_Task brief:_ Your answer should be the exact lines of the data below from the one containing "n - 1) / 128)" through the one containing "let mine (st"; please include nothing else.

Stored data
-- ==== Sys2Proof/Machine/Translate.lean ====
section
/-!
DEFINITION. Where an address leads: scratchpad apertures (R237), page tables and their walk (R342 to R346), the micro-TLB
and the die TLB (R347), permissions, and the bytes a context or an engine reads there (R31, R251).
-/

namespace Sys2Proof.Machine

/-- Trap causes (Table 15.3). -/
def cIllegal : Nat := 0x01
def cPool : Nat := 0x02
def cSchedule : Nat := 0x03
def cResource : Nat := 0x04
def cStream : Nat := 0x05
def cTranslation : Nat := 0x06
def cProtection : Nat := 0x07
def cAlignment : Nat := 0x08
def cStale : Nat := 0x09
def cScope : Nat := 0x0A
def cAtomic : Nat := 0x0B
def cSwTrap : Nat := 0x0C
def cImem : Nat := 0x0D
def cData : Nat := 0x0E
def cRace : Nat := 0x0F
def cSluice : Nat := 0x10

/-- R345: what an access needs of a leaf. -/
inductive Access where
  | read
  | write
  | both
  deriving DecidableEq, Repr

/-- Where a walk or a translation ends. -/
inductive Reach where
  | ok (t : Target)
  | trap (cause : Nat)
  /-- not translated yet: the micro-TLB misses, or the leaf migrates (R347, R350) -/
  | miss
  deriving DecidableEq, Repr

/-- The end of a page walk: a leaf with the first virtual address and the size of its page, a failure (always
TRANSLATION), or a leaf that migrates. -/
inductive Walk where
  | leaf (va size : Nat) (e : BitVec 64)
  | fail
  | mig
  deriving DecidableEq, Repr

-- fields of a page-table entry (Table 15.9)
def pteValid (e : BitVec 64) : Bool := e.getLsbD 0
def pteLeaf (e : BitVec 64) : Bool := e.getLsbD 1
def pteR (e : BitVec 64) : Bool := e.getLsbD 2
def pteW (e : BitVec 64) : Bool := e.getLsbD 3
def ptePC (e : BitVec 64) : Bool := e.getLsbD 5
def pteRace (e : BitVec 64) : Nat := bitsOf e.toNat 6 2
def pteMig (e : BitVec 64) : Bool := e.getLsbD 8
def ptePkg (e : BitVec 64) : Nat := bitsOf e.toNat 52 9
/-- ADDR of a table entry: the next table's physical address. -/
def pteTable (e : BitVec 64) : Nat := bitsOf e.toNat 13 39 * 2 ^ 13
/-- ADDR of a leaf. -/
def ptePage (e : BitVec 64) : Nat := bitsOf e.toNat 16 36 * 2 ^ 16

/-- R344: a well-formed table entry uses only V, LEAF and ADDR. -/
def tableOk (e : BitVec 64) : Bool :=
  bitsOf e.toNat 2 11 == 0 && bitsOf e.toNat 52 12 == 0 && decide (pteTable e < 2 ^ 39)

/-- R312: the driver has accepted a feature bit below 64 in a package. -/
def State.accepts (s : State) (pkg bit : Nat) : Bool := ((s.pkg pkg).regs.get 0x20 0).getLsbD bit

/-- R344, R345, R98: a well-formed leaf of a page of `size` bytes, as a package sees it. -/
def leafOk (s : State) (pkg size : Nat) (e : BitVec 64) : Bool :=
  bitsOf e.toNat 61 3 == 0 && bitsOf e.toNat 9 4 == 0 && !e.getLsbD 4 && pteRace e != 3 &&
  (pteRace e == 0 || s.accepts pkg 4) &&
  bitsOf e.toNat 13 3 == 0 && ptePage e % size == 0 && s.reaches pkg (ptePkg e) &&
  (decide (ptePage e < hostBase) || ptePkg e == pkg)

/-- An 8-byte word of a package's own HBM. -/
def State.hbmWord (s : State) (pkg pa : Nat) : Nat := Mem.nat s.mem (fabric pkg pa) 8

/-- One level of a walk, to the leaf whether or not it migrates; `shift` is the lowest bit of the level's index. -/
def walkLevels (s : State) (pkg va : Nat) : Nat → Nat → Nat → Walk
  | 0, _, _ => .fail
  | n + 1, table, shift =>
    let e := BitVec.ofNat 64 (s.hbmWord pkg (table + 8 * (va / 2 ^ shift % 1024)))
    if !pteValid e then .fail
    else if pteLeaf e then
      if shift = 46 then .fail
      else if !leafOk s pkg (2 ^ shift) e then .fail
      else .leaf (va / 2 ^ shift * 2 ^ shift) (2 ^ shift) e
    else if n = 0 then .fail
    else if !tableOk e then .fail
    else walkLevels s pkg va n (pteTable e) (shift - 10)

/-- R346: the process-table entry of a PASID holds VALID. -/
def State.pasidValid (s : State) (pkg pasid : Nat) : Bool := s.hbmWord pkg (16 * pasid) % 2 == 1

/-- R343: the leaf of an address, found from the process table. -/
def leafAt (s : State) (pkg pasid va : Nat) : Walk :=
  let e := s.hbmWord pkg (16 * pasid)
  if e % 2 = 0 then .fail else walkLevels s pkg va 4 (bitsOf e 13 39 * 2 ^ 13) 46

/-- R343, R350: a walk, held by a leaf that migrates. -/
def walk (s : State) (pkg pasid va : Nat) : Walk :=
  match leafAt s pkg pasid va with
  | .leaf w n e => if pteMig e then .mig else .leaf w n e
  | r => r

/-- A cached translation that covers an address. -/
def tlbFind (pasid va : Nat) : List TlbEntry → Option TlbEntry
  | [] => none
  | t :: ts => if t.pasid = pasid && t.va ≤ va && va < t.va + t.size then some t else tlbFind pasid va ts

/-- R347: insert a translation; a full TLB or set drops its oldest. -/
def tlbFill (cap : Nat) (t : TlbEntry) (l : List TlbEntry) : List TlbEntry :=
  (t :: l.filter (fun y => !(y.pasid == t.pasid && y.va == t.va && y.size == t.size))).take cap

/-- R343: the page sizes of leaves. -/
def pageSizes : List Nat := [2 ^ 16, 2 ^ 26, 2 ^ 36]

/-- R347: the set of a die TLB for an address on a page of a size. -/
def tlbSet (pasid va size : Nat) : Nat := Config.freeTlbSet pasid (va / size) size % Config.dieTlbSets

/-- R347: the translation of an address that a die TLB holds. -/
def Die.tlbFind (d : Die) (pasid va : Nat) : Option TlbEntry :=
  pageSizes.findSome? (fun n => Machine.tlbFind pasid va ((d.tlb.get (tlbSet pasid va n) []).filter (fun t => t.size == n)))

/-- R347: a die TLB takes a translation. -/
def Die.tlbFill (d : Die) (t : TlbEntry) : Die :=
  let k := tlbSet t.pasid t.va t.size
  { d with tlb := d.tlb.set k (Machine.tlbFill Config.dieTlbWays t (d.tlb.get k [])) }

/-- The translations that a die TLB holds. -/
def Die.tlbAll (d : Die) : List TlbEntry := d.tlb.flatMap (·.2)

/-- R345: the leaf allows the access. -/
def allowed (a : Access) (e : BitVec 64) : Bool :=
  match a with
  | .read => pteR e
  | .write => pteW e
  | .both => pteR e && pteW e

/-- R355, R369: an HBM address of a base die that is out of service is reserved, and one in a bank that is held out (log entry 118). -/
def State.reserved (s : State) (p : Place) : Bool :=
  match p with
  | .hbm a =>
    let d := s.die (homeOf a)
    d.hbmOut || (!d.banksOut.isEmpty && d.banksOut.contains (Config.freeRow (a % 2 ^ 37) / 2 ^ 20))
  | _ => false

/-- The target of an address under the leaf of a page of `size` bytes from `pva`, or the cause (R345, R238). -/
def leafTarget (s : State) (pkg pasid va pva size : Nat) (e : BitVec 64) (a : Access) : Reach :=
  if !s.reaches pkg (ptePkg e) then .trap cTranslation
  else if !allowed a e then .trap cProtection
  else
    match physPlace (ptePkg e) pasid (ptePage e + (va - pva)) with
    | none => .trap cProtection
    | some p => if s.reserved p then .trap cProtection
      else .ok { place := p, pc := ptePC e, race := pteRace e, page := some (pasid, pva, size) }

/-- R237: the core, context and allocation offset that an aperture address of a context names. -/
def apertureOf (ck x va : Nat) : Option (Nat × Nat × Nat) :=
  if 0x00FE000000000000 ≤ va ∧ va < 0x00FE010000000000 then
    let y := va - 0x00FE000000000000
    some (512 * (y / 2 ^ 31) + y / 2 ^ 22 % 512, y / 2 ^ 20 % 4, y % 2 ^ 20)
  else if 0x00FF000000000000 ≤ va ∧ va < 0x00FF000000100000 then some (ck, x, va - 0x00FF000000000000)
  else none

/-- R237: what the apertures make of an address; none when it is translated. -/
def aperture (s : State) (ck x va : Nat) : Option Reach :=
  let named (tk tx off : Nat) : Reach :=
    let c := s.ctx tk tx
    if !c.resident || c.pasid != (s.ctx ck x).pasid || decide (c.win.spad ≤ off) then .trap cProtection
    else .ok { place := .spad tk (spadPhys c.win.spad c.base off) }
  if va < 0x00FE000000000000 then none
  else if va < 0x00FE010000000000 then
    let y := va - 0x00FE000000000000
    let pkg := y / 2 ^ 31
    if !s.reaches (pkgOf ck) pkg then some (.trap cTranslation)
    else some (named (512 * pkg + y / 2 ^ 22 % 512) (y / 2 ^ 20 % 4) (y % 2 ^ 20))
  else if 0x00FF000000000000 ≤ va && va < 0x00FF000000100000 then
    some (named ck x (va - 0x00FF000000000000))
  else some (.trap cTranslation)

/-- R125 step 3 for a context: the aperture, or the micro-TLB and then the die TLB. -/
def reach (s : State) (ck x va : Nat) (a : Access) : Reach :=
  if 2 ^ 56 ≤ va then .trap cTranslation
  else
    match aperture s ck x va with
    | some r => r
    | none =>
      let c := s.ctx ck x
      match c.walkFail with
      | some (w, cause) =>
        if w / 65536 = va / 65536 then .trap cause
        else
          match tlbFind c.pasid va (s.core ck).tlb with
          | some t => leafTarget s (pkgOf ck) c.pasid va t.va t.size t.leaf a
          | none => .miss
      | none =>
        match tlbFind c.pasid va (s.core ck).tlb with
        | some t => leafTarget s (pkgOf ck) c.pasid va t.va t.size t.leaf a
        | none => .miss

/-- Translation by a process of a package outside a core: what the die's TLB holds, or a walk. `miss` means that the leaf
migrates. -/
def reachVirt (s : State) (pkg pasid va : Nat) (hit : Option TlbEntry) (a : Access) : Reach :=
  if 2 ^ 56 ≤ va then .trap cTranslation
  else
    match hit with
    | some t => leafTarget s pkg pasid va t.va t.size t.leaf a
    | none =>
      match walk s pkg pasid va with
      | .leaf w n e => leafTarget s pkg pasid va w n e a
      | .fail => .trap cTranslation
      | .mig => .miss

/-- R237, R345: where an address of an engine command of a context leads. -/
def reachEng (s : State) (ck x va : Nat) (a : Access) : Reach :=
  if 2 ^ 56 ≤ va then .trap cTranslation
  else
    match aperture s ck x va with
    | some r => r
    | none => reachVirt s (pkgOf ck) (s.ctx ck x).pasid va ((s.die (dieOf ck)).tlbFind (s.ctx ck x).pasid va) a

/-- R347: an access of the transfer unit or of an engine has used an address: a walk of it fills the die TLB, and for the core's
own accesses (`micro`) the micro-TLB too. -/
def tlbUse (s : State) (ck x va : Nat) (micro : Bool) : State :=
  let p := (s.ctx ck x).pasid
  let dk := dieOf ck
  let fillMicro (t : TlbEntry) (s : State) : State :=
    if micro then s.modCore ck (fun k => { k with tlb := tlbFill Config.microTlb t k.tlb }) else s
  if (aperture s ck x va).isSome || (micro && (tlbFind p va (s.core ck).tlb).isSome) then s
  else
    match (s.die dk).tlbFind p va with
    | some t => fillMicro t s
    | none =>
      match walk s (pkgOf ck) p va with
      | .leaf w n e =>
        let t : TlbEntry := { pasid := p, va := w, size := n, leaf := e }
        fillMicro t (s.modDie dk (fun d => d.tlbFill t))
      | _ => s

/-- A line of memory marked uncorrectable (R360), or a scratchpad word (R359). -/
def State.marked (s : State) (p : Place) (n : Nat) : Bool :=
  match p with
  | .spad c o => (s.core c).spadUE.any (fun w => o / 4 ≤ w && w ≤ (o + n - 1) / 4)
  | .hbm a => s.poison.any (fun l => a / 128 ≤ l && l ≤ (a + n - 1) / 128)
  | .host _ _ _ => false

/-- Bytes at a place as seen from a die: the stores its slices hold lie over the home's bytes (R251, point 1). -/
def State.dieView (s : State) (dk : Nat) (p : Place) (n : Nat) : List Byte :=
  let k := p.key
  (s.die dk).slice.foldl (fun bs st => if st.place.key.1 = k.1 then overlayCells k.2 bs st.cells else bs)
    (s.readPlace p n)

/-- Bytes at a target as a die reads them: of a race-checked page the home's, where every access performs (R260). -/
def State.dieSees (s : State) (dk : Nat) (t : Target) (n : Nat) : List Byte :=
  if t.race = 0 then s.dieView dk t.place n else s.readPlace t.place n

/-- A store that waits behind an output entry (R245). -/
def Released.store? : Released → Option Store
  | .store st => some st
  | .entry _ => none

/-- An output entry that waits to be drained. -/
def Released.entry? : Released → Option Held
  | .entry h => some h
  | .store _ => none

/-- Stores that the transfer unit of a context sees over what its die reads, in order: its core's handed-over stores (R251, point
0), and its own that wait behind output entries. Of a race-checked page they are its own only, wherever they are on the way to the
home (R245, R260). -/
def State.handedStores (s : State) (ck x : Nat) (t : Target) : List Store :=
  let c := s.core ck
  let mine (st : Store) := st.core == ck && st.ctx == x
  (if t.race = 0 then c.hand else (s.die (dieOf ck)).slice.filter mine ++ c.hand.filter mine) ++
  (c.ctx x).released.filterMap Released.store?

/-- R31: a context's own accesses see its withheld stores over those. -/
def State.ownStores (s : State) (ck x : Nat) (t : Target) : List Store :=
  s.handedStores ck x t ++ (s.core ck).wbuf.filter (fun st => st.ctx == x)

/-- Bytes of stores over bytes already read at a place. -/
def overlayStores (l : List Store) (p : Place) (bs : List Byte) : List Byte :=
  let k := p.key
  l.foldl (fun bs st => if st.place.key.1 = k.1 then overlayCells k.2 bs st.cells else bs) bs

/-- Bytes at a target as a context sees them past L1. -/
def State.ctxView (s : State) (ck x : Nat) (t : Target) (n : Nat) : List Byte :=
  overlayStores (s.ownStores ck x t) t.place (s.dieSees (dieOf ck) t n)

/-- Translation for the device itself (front end, queues, firmware) in a process: no aperture names a context here. -/
def reachProc (s : State) (pkg pasid va : Nat) (a : Access) : Reach :=
  if 0x00FE000000000000 ≤ va then .trap cTranslation else reachVirt s pkg pasid va none a

/-- A process of a package reads a virtual range (front end, queues, firmware): the home's bytes, or the code of the
fault; code 0 says that a page migrates and the read waits. -/
def procReadPieces (s : State) (pkg pasid : Nat) : List (Nat × Nat) → Except Nat (List Byte)
  | [] => .ok []
  | (a, n) :: t =>
    match reachProc s pkg pasid a .read with
    | .miss => .error 0
    | .trap c => .error c
    | .ok g =>
      if s.marked g.place n then .error cData
      else
        match procReadPieces s pkg pasid t with
        | .error c => .error c
        | .ok bs => .ok (s.readPlace g.place n ++ bs)

/-- R350: a write of the process that waits for a migrating page overlaps the range. -/
def heldWrite (s : State) (pkg pasid a n : Nat) : Bool :=
  s.devHeld.any (fun w => w.pkg == pkg && w.pasid == pasid && decide (w.va < a + n) && decide (a < w.va + w.bytes.length))

def procRead (s : State) (pkg pasid a n : Nat) : Except Nat (List Byte) :=
  if heldWrite s pkg pasid a n then .error 0 else procReadPieces s pkg pasid (blockPieces a n)

/-- R350: a read of a process waits for a migrating page. -/
def readWaits (s : State) (pkg pasid a n : Nat) : Bool :=
  match procRead s pkg pasid a n with
  | .error 0 => true
  | _ => false

end Sys2Proof.Machine
end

_Answer to this problem:_
  | .hbm a => s.poison.any (fun l => a / 128 ≤ l && l ≤ (a + n - 1) / 128)
  | .host _ _ _ => false

/-- Bytes at a place as seen from a die: the stores its slices hold lie over the home's bytes (R251, point 1). -/
def State.dieView (s : State) (dk : Nat) (p : Place) (n : Nat) : List Byte :=
  let k := p.key
  (s.die dk).slice.foldl (fun bs st => if st.place.key.1 = k.1 then overlayCells k.2 bs st.cells else bs)
    (s.readPlace p n)

/-- Bytes at a target as a die reads them: of a race-checked page the home's, where every access performs (R260). -/
def State.dieSees (s : State) (dk : Nat) (t : Target) (n : Nat) : List Byte :=
  if t.race = 0 then s.dieView dk t.place n else s.readPlace t.place n

/-- A store that waits behind an output entry (R245). -/
def Released.store? : Released → Option Store
  | .store st => some st
  | .entry _ => none

/-- An output entry that waits to be drained. -/
def Released.entry? : Released → Option Held
  | .entry h => some h
  | .store _ => none

/-- Stores that the transfer unit of a context sees over what its die reads, in order: its core's handed-over stores (R251, point
0), and its own that wait behind output entries. Of a race-checked page they are its own only, wherever they are on the way to the
home (R245, R260). -/
def State.handedStores (s : State) (ck x : Nat) (t : Target) : List Store :=
  let c := s.core ck
  let mine (st : Store) := st.core == ck && st.ctx == x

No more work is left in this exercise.